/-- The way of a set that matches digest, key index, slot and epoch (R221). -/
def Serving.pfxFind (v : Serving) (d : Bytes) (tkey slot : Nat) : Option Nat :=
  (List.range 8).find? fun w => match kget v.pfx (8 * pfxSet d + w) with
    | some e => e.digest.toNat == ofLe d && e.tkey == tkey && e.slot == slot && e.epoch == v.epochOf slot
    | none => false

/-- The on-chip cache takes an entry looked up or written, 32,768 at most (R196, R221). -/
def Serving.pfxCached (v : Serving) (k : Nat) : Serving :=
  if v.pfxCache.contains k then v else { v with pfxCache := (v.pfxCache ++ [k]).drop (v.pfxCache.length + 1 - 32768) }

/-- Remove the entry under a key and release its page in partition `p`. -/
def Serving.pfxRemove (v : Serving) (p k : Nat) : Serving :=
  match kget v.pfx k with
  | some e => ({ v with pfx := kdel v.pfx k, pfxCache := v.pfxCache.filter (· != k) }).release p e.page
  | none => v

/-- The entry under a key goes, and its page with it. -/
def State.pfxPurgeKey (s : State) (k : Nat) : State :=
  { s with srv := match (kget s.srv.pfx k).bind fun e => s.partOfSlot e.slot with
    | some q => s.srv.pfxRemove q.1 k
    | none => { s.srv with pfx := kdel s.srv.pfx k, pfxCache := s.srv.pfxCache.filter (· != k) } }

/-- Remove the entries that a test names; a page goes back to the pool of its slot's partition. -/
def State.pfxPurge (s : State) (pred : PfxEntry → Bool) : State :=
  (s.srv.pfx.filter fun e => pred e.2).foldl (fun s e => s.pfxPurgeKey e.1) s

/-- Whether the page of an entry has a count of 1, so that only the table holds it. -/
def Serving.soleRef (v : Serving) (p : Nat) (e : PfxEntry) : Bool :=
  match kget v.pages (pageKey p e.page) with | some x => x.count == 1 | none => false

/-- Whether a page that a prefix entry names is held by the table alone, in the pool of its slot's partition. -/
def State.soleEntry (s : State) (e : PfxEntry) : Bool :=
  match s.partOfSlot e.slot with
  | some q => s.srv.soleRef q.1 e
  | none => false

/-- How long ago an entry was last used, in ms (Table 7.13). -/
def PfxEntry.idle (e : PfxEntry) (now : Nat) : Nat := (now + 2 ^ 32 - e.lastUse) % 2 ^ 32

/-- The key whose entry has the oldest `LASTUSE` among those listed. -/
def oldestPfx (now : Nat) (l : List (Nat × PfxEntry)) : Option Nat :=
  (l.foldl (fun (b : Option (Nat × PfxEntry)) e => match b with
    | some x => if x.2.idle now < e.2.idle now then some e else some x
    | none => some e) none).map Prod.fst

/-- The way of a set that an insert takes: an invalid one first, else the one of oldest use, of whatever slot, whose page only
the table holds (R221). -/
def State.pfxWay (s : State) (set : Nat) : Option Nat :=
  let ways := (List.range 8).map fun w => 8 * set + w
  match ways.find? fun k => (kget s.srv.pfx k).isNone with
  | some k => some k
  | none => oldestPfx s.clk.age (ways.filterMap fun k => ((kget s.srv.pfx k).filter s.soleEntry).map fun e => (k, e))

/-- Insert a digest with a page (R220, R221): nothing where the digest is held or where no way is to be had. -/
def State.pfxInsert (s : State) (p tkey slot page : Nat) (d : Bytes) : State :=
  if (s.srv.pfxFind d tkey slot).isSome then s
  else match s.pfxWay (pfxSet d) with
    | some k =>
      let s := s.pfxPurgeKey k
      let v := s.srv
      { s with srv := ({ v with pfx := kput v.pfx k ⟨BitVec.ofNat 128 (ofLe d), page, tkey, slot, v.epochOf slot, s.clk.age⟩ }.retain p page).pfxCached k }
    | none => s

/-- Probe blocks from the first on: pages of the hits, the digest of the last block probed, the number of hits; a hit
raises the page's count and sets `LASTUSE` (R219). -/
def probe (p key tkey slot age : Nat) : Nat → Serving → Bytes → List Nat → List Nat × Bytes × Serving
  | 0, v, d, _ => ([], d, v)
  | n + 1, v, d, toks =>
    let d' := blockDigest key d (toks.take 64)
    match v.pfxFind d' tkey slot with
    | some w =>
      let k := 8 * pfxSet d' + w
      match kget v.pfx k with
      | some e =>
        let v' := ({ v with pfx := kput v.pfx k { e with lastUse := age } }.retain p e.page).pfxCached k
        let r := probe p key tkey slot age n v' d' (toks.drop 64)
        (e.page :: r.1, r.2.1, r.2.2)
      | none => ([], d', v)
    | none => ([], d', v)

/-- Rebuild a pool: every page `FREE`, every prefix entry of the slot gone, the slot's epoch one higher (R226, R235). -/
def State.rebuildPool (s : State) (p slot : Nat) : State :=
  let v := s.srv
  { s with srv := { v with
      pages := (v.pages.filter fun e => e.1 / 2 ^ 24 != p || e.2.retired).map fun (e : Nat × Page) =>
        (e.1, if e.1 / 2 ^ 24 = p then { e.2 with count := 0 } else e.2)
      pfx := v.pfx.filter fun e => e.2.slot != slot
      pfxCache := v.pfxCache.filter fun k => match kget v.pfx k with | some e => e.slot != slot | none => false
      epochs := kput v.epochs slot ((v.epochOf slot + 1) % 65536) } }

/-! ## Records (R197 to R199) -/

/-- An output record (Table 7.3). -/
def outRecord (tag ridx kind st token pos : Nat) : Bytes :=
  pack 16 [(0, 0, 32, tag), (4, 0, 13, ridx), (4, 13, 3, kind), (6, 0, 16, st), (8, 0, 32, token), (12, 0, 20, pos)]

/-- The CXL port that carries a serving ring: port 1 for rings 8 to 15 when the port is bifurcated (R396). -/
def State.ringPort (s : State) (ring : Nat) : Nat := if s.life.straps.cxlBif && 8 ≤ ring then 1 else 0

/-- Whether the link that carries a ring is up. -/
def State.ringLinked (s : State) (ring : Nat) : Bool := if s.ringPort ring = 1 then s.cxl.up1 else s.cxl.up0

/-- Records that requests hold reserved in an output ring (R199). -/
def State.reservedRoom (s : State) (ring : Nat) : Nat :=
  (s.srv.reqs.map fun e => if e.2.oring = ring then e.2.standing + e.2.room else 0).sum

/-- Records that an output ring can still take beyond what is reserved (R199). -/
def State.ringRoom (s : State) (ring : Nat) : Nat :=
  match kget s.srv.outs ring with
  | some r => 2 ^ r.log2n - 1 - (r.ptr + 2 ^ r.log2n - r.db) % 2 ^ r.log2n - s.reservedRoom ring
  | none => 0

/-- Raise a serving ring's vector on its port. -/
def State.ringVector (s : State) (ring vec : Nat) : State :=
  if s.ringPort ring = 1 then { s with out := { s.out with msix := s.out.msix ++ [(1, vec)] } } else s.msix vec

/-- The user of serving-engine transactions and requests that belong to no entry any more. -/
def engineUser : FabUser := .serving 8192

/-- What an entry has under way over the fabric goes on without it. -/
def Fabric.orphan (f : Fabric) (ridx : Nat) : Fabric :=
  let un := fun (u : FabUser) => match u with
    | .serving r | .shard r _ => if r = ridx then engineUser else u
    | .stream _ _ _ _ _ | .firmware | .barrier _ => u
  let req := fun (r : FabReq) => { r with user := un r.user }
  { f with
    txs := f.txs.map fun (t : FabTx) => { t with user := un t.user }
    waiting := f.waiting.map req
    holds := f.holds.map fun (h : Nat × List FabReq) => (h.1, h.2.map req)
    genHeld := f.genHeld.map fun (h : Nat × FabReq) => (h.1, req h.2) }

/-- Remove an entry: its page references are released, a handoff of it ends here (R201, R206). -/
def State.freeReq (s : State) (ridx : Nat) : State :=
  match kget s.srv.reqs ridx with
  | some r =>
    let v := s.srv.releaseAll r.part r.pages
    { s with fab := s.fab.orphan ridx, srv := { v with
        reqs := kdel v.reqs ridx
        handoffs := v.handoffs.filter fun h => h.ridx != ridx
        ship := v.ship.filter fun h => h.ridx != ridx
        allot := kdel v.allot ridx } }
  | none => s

☆ ☆ ☆ ☆

Transcribe, with no changes, the listing above from its first line through the line with "(List.range 8).find? fun", including that line, and stop once it is done.

/-- The way of a set that matches digest, key index, slot and epoch (R221). -/
def Serving.pfxFind (v : Serving) (d : Bytes) (tkey slot : Nat) : Option Nat :=
  (List.range 8).find? fun w => match kget v.pfx (8 * pfxSet d + w) with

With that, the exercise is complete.